An internal tool used by staff during office hours, Monday to Friday, does not need five nines. If it goes down for thirty minutes on a Tuesday afternoon, the impact is an inconvenience. Three nines, or even two nines, is perfectly adequate.

A marketing website that generates leads but does not process transactions can tolerate occasional brief outages without meaningful business impact. The cost of engineering five nines for a brochure site is almost certainly higher than the revenue lost during the downtime that three nines would allow.

An e-commerce platform processing orders around the clock has a clearer case for higher availability, but even here, the calculation matters. If the site generates GBP 10,000 per hour in revenue, one hour of downtime costs GBP 10,000. If achieving four nines instead of three nines costs GBP 50,000 per year in additional infrastructure, the investment only breaks even if the extra availability prevents more than five hours of downtime annually. If the site was already only experiencing two hours of downtime per year, the additional spend delivers no return.

The right availability target comes from a simple calculation: what does downtime actually cost the business per hour, and how does that compare to the cost of preventing it? For most small and mid-size businesses, three nines (99.9%) is the right target. The jump from three to four nines roughly doubles the infrastructure cost. The jump from four to five nines can multiply it again.

Paying for availability the business does not need is one of the most common sources of unnecessary cloud spending.

What SLAs actually cover

Most SLAs are narrower than they appear.

Uptime is measured monthly, not annually. A provider promising 99.9% monthly uptime can have a 43-minute outage every single month and remain compliant. The annual figure in the table above assumes the downtime is spread evenly, but in practice it tends to cluster.

Many SLAs define downtime as the service being completely unreachable, not merely degraded. If the database is responding but taking thirty seconds per query instead of one, that may not count as downtime under the SLA even though the application is effectively unusable.

Exclusions are also broader than most people expect. Scheduled maintenance windows, force majeure events, issues caused by the customer’s own configuration, and problems with third-party dependencies are commonly excluded. A provider can be down for hours during a “scheduled maintenance window” without breaching the SLA, even if that window was announced with minimal notice.
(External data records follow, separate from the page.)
-- ==== Sys2Proof/Machine/Regs.lean ====
section
/-! DEFINITION. The registers by name: block, offset, instances, and the writable fields with access code, Reset value and allowed
values, from the field tables and the tables of other registers of every chapter (R613, R15, R18, R19). Reset values that the
spec leaves out are named in notes/assumptions/2.md. -/

namespace Sys2Proof.Machine

/-- Access codes (table Register access codes). -/
inductive Acc | rw | wo | w1c | w1s | rwl | rws
  deriving DecidableEq, Repr

/-- A writable field: access, lowest bit, width, Reset value, and its allowed ranges (none listed: every value). -/
structure RegField where
  acc : Acc
  lo : Nat
  width : Nat
  reset : Nat
  ok : List (Nat × Nat)
  deriving DecidableEq, Repr

/-- A register: block, offset, instances and strides of its first and second index, writable fields. -/
structure RegDesc where
  block : Nat
  off : Nat
  n1 : Nat
  s1 : Nat
  n2 : Nat
  s2 : Nat
  fields : List RegField
  deriving DecidableEq, Repr

/-- The registers of the module (17_register_map.md, register index). -/
inductive RegName
  | sysId | sysHw | sysRole | sysPciId | sysMode | sysUnitHealth | sysCtrl | sysResetCause | sysStart | sysCocoon | sysTemp
  | dramCe | dramUe | dramCeWarn | dramPatrol | dramUeAddr | pwrStatus | pwrHoldup | pwrFeeds | pwrDraw | angCtrl
  | angStatus | angNowLo | angNowHi | angFreq | angSlew | angOffset | angSeed | mapWord | mapSel | ptCtrl | ptStatus
  | ptNowNs | ptNowSec | ptAdj | ptOffset | ptStepThresh | ptStepNs | ptStepSec | ptStepGo | ptUtc | portCtrl | asymIn
  | asymEg | asymLink | almCtrl | almDueLo | almDueHi | almDueX | almPerLo | almPerHi | rtcCtrl | rtcStatus | calTime
  | calDate | locTime | locDate | rtcUtcOffset | rtcTrim | rtcTemp | rtcAlmTime | rtcAlmDate | hqCtrl | hqKick | dbCoreLo
  | dbCoreHi | dbHostLo | dbHostHi | hqFault | legacyTmo | hqNCtrl | hqNSqLo | hqNCqLo | hqNBaseHi | hqNStatus | hqNGen
  | hqNTiming | hqNPort | evtRoute | evtPend | evtSoft | evtNextCore | evtNextHost | evtEoi | evtHostMask | wbLeaseCfg
  | wbLeaseStatus | wbPairId | wbLeaseGen | wbJsn | wbJsnAck | wbCycle | wbFollow | wbShadow | wbLeaseWd | wbHandover
  | wbOrdAckTmo | wbDrillCtrl | wbDrillDueLo | wbDrillDueHi | wbDrillLast | wbResync | wbRefMacLo | wbRefMacHi | wbRefEtype
  | wbRefStats | wbLaneStatus | coreSvc | coreCfg | coreStatus | coreMismatchPc | coreMismatchPcHi | mpuCtrl | mpuStatus
  | mpuFaultAddrLo | mpuFaultInfo | mpuBaseLo | mpuBaseHi | mpuAttr | prgId | prgStatus | prgRefuse | prgMainCfg
  | prgMainWatch | prgMainMaxc | prgScanCfg | prgCycle | prgCycleLast | prgCycleMax | prgInstar | prgConfirmLeft
  | prgTaskTime | prgTaskCfg | prgTaskStatus | prgTaskWord | loopStatus | loopBundle | loopSlotStatus | loopSlotOut
  | loopGrpStatus | loopOutStatus | loopOutValue | slkCtrl | slkStatus | slkEpoch | slkLatchBase | slkPhase | slkDither
  | slkStrobe | slkSweepBaseLo | slkSweepBaseHi | slkTapCfg | slkCommTmo | slkCkCtrl | slkCkV | slkCkT | slkCkSpread
  | slkCkCause | slkPortCtrl | slkPortStatus | slkPortBreak | slkPortErr | slkPortAlarm | slkPortMissed | slkNodeStatus
  | estCtrl | estStatus | estEpoch | estParamEpoch | estBalCfg | estBalPeriod | estRest | estLimitMiss | estQV | estQH
  | estQGr | estQQ | estMissInfl | estRsDi | estQDz | estQSig | estLeakCfg | estAnomNis | estSumEpochs | estResultBaseLo
  | estResultBaseHi | estCells | estQty | protCtrl | protStatus | protSetSeq | protDigest | protStagedSeq | protLast
  | protNodesLeft | protGrp | protStr | dspCfg | dspStatus | dspStaleMs | dspFallbackMw | dspSpreadK | dspPSet | dspSpEpoch
  | dspFfrMw | dspMgr | dspShare | dioDiState | dioFsStatus | dioDark | dioRbN | dioDiCfg | dioDoCfg | dioDoStatus | aioCal
  | aiCfg | aiLoEu | aiHiEu | aiValue | aiStatus | aoCfg | aoStatus | aoReadback | aoTrim | aoLoopRes | gsStatus | gsRms
  | canCounter | canTsMap | canCtrl | canStatus | canNbt | canDbt | canTdc | canRxErr | canWuf | netCfg | netPtpDiscard
  | netReplyDiscard | netSvCfg | netMgmtPort | netSvcIp | netSessions | netPortStatus | netPortPrp | netPortGate | nvsCtrl
  | nvsStatus | nvsScrubLap | nvsFixPages | nvsUncorrPages | nvsPartCfg | nvsPartUsed | nvsBootState | logCtrl | logStatus
  | logSeq | logFirst | logFlushed | logLiveBaseLo | logLiveBaseHi | logCleared | secStatus | secSerial | secSvnFloor
  | secFuseLeft | secReportCtr | secMeas | secDevKey | secDevCert | secOwnerDigest | updCfg | updStatus | updVersion
  | updStagedVersion | updConfirmLeft | updProgress | updAct | updPeer | updPeerWb | dbgCtrl | dbgStatus | dbgToken | dbgDm
  | lock | blkid
  deriving DecidableEq, Repr

/-- Every register, in address order of the blocks. -/
def allRegs : List RegName := [
  .sysId, .sysHw, .sysRole, .sysPciId, .sysMode, .sysUnitHealth, .sysCtrl, .sysResetCause, .sysStart, .sysCocoon, .sysTemp,
  .dramCe, .dramUe, .dramCeWarn, .dramPatrol, .dramUeAddr, .pwrStatus, .pwrHoldup, .pwrFeeds, .pwrDraw, .angCtrl,
  .angStatus, .angNowLo, .angNowHi, .angFreq, .angSlew, .angOffset, .angSeed, .mapWord, .mapSel, .ptCtrl, .ptStatus,
  .ptNowNs, .ptNowSec, .ptAdj, .ptOffset, .ptStepThresh, .ptStepNs, .ptStepSec, .ptStepGo, .ptUtc, .portCtrl, .asymIn,
  .asymEg, .asymLink, .almCtrl, .almDueLo, .almDueHi, .almDueX, .almPerLo, .almPerHi, .rtcCtrl, .rtcStatus, .calTime,
  .calDate, .locTime, .locDate, .rtcUtcOffset, .rtcTrim, .rtcTemp, .rtcAlmTime, .rtcAlmDate, .hqCtrl, .hqKick, .dbCoreLo,
  .dbCoreHi, .dbHostLo, .dbHostHi, .hqFault, .legacyTmo, .hqNCtrl, .hqNSqLo, .hqNCqLo, .hqNBaseHi, .hqNStatus, .hqNGen,
  .hqNTiming, .hqNPort, .evtRoute, .evtPend, .evtSoft, .evtNextCore, .evtNextHost, .evtEoi, .evtHostMask, .wbLeaseCfg,
  .wbLeaseStatus, .wbPairId, .wbLeaseGen, .wbJsn, .wbJsnAck, .wbCycle, .wbFollow, .wbShadow, .wbLeaseWd, .wbHandover,
  .wbOrdAckTmo, .wbDrillCtrl, .wbDrillDueLo, .wbDrillDueHi, .wbDrillLast, .wbResync, .wbRefMacLo, .wbRefMacHi, .wbRefEtype,
  .wbRefStats, .wbLaneStatus, .coreSvc, .coreCfg, .coreStatus, .coreMismatchPc, .coreMismatchPcHi, .mpuCtrl, .mpuStatus,
  .mpuFaultAddrLo, .mpuFaultInfo, .mpuBaseLo, .mpuBaseHi, .mpuAttr, .prgId, .prgStatus, .prgRefuse, .prgMainCfg,
  .prgMainWatch, .prgMainMaxc, .prgScanCfg, .prgCycle, .prgCycleLast, .prgCycleMax, .prgInstar, .prgConfirmLeft,
  .prgTaskTime, .prgTaskCfg, .prgTaskStatus, .prgTaskWord, .loopStatus, .loopBundle, .loopSlotStatus, .loopSlotOut,
  .loopGrpStatus, .loopOutStatus, .loopOutValue, .slkCtrl, .slkStatus, .slkEpoch, .slkLatchBase, .slkPhase, .slkDither,
  .slkStrobe, .slkSweepBaseLo, .slkSweepBaseHi, .slkTapCfg, .slkCommTmo, .slkCkCtrl, .slkCkV, .slkCkT, .slkCkSpread,
  .slkCkCause, .slkPortCtrl, .slkPortStatus, .slkPortBreak, .slkPortErr, .slkPortAlarm, .slkPortMissed, .slkNodeStatus,
  .estCtrl, .estStatus, .estEpoch, .estParamEpoch, .estBalCfg, .estBalPeriod, .estRest, .estLimitMiss, .estQV, .estQH,
  .estQGr, .estQQ, .estMissInfl, .estRsDi, .estQDz, .estQSig, .estLeakCfg, .estAnomNis, .estSumEpochs, .estResultBaseLo,
  .estResultBaseHi, .estCells, .estQty, .protCtrl, .protStatus, .protSetSeq, .protDigest, .protStagedSeq, .protLast,
  .protNodesLeft, .protGrp, .protStr, .dspCfg, .dspStatus, .dspStaleMs, .dspFallbackMw, .dspSpreadK, .dspPSet, .dspSpEpoch,
  .dspFfrMw, .dspMgr, .dspShare, .dioDiState, .dioFsStatus, .dioDark, .dioRbN, .dioDiCfg, .dioDoCfg, .dioDoStatus, .aioCal,
  .aiCfg, .aiLoEu, .aiHiEu, .aiValue, .aiStatus, .aoCfg, .aoStatus, .aoReadback, .aoTrim, .aoLoopRes, .gsStatus, .gsRms,
  .canCounter, .canTsMap, .canCtrl, .canStatus, .canNbt, .canDbt, .canTdc, .canRxErr, .canWuf, .netCfg, .netPtpDiscard,
  .netReplyDiscard, .netSvCfg, .netMgmtPort, .netSvcIp, .netSessions, .netPortStatus, .netPortPrp, .netPortGate, .nvsCtrl,
  .nvsStatus, .nvsScrubLap, .nvsFixPages, .nvsUncorrPages, .nvsPartCfg, .nvsPartUsed, .nvsBootState, .logCtrl, .logStatus,
  .logSeq, .logFirst, .logFlushed, .logLiveBaseLo, .logLiveBaseHi, .logCleared, .secStatus, .secSerial, .secSvnFloor,
  .secFuseLeft, .secReportCtr, .secMeas, .secDevKey, .secDevCert, .secOwnerDigest, .updCfg, .updStatus, .updVersion,
  .updStagedVersion, .updConfirmLeft, .updProgress, .updAct, .updPeer, .updPeerWb, .dbgCtrl, .dbgStatus, .dbgToken, .dbgDm,
  .lock, .blkid]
And the SLA covers the provider’s service, not the application. AWS guarantees availability for EC2 instances, not for the application running on them. If the application crashes due to a code bug or misconfiguration, that is not the provider’s problem regardless of what the SLA says.

What happens when an SLA is breached

This is where expectations diverge most sharply from reality.

The remedy for an SLA breach is almost always service credits, not financial compensation. If a cloud provider breaches its 99.9% SLA, the typical remedy is a 10-25% credit on the affected service for that month. For a business spending GBP 2,000 per month on cloud infrastructure, that means a GBP 200-500 credit against future bills.

If that same outage cost the business GBP 20,000 in lost revenue, the service credit covers a fraction of the actual impact. SLAs are not insurance policies. They do not compensate for business losses, reputational damage, or the cost of the team’s time spent on recovery.

Claiming the credit also requires action. Most providers require the customer to submit a claim within a specified period (often 30 days), with evidence that the SLA was breached. If the business does not have its own monitoring in place to verify downtime independently, it has to rely on the provider’s own reporting, which may not align with the customer’s experience.

Multi-service dependencies

Modern applications rarely depend on a single service. A typical web application might use a cloud provider for compute, a managed database, a CDN, a payment processor, a transactional email service, and a third-party authentication provider. Each has its own SLA.

The combined availability of the system is lower than the least reliable component. If five services each offer 99.9% uptime independently, the combined probability of all five being available simultaneously is roughly 99.5%, which translates to over 43 hours of potential downtime per year. That is significantly worse than any individual SLA suggests.

This matters because businesses often evaluate each vendor’s SLA in isolation and assume the overall system will perform accordingly. The reality is that the more dependencies a system has, the lower its effective availability becomes, regardless of individual SLA guarantees.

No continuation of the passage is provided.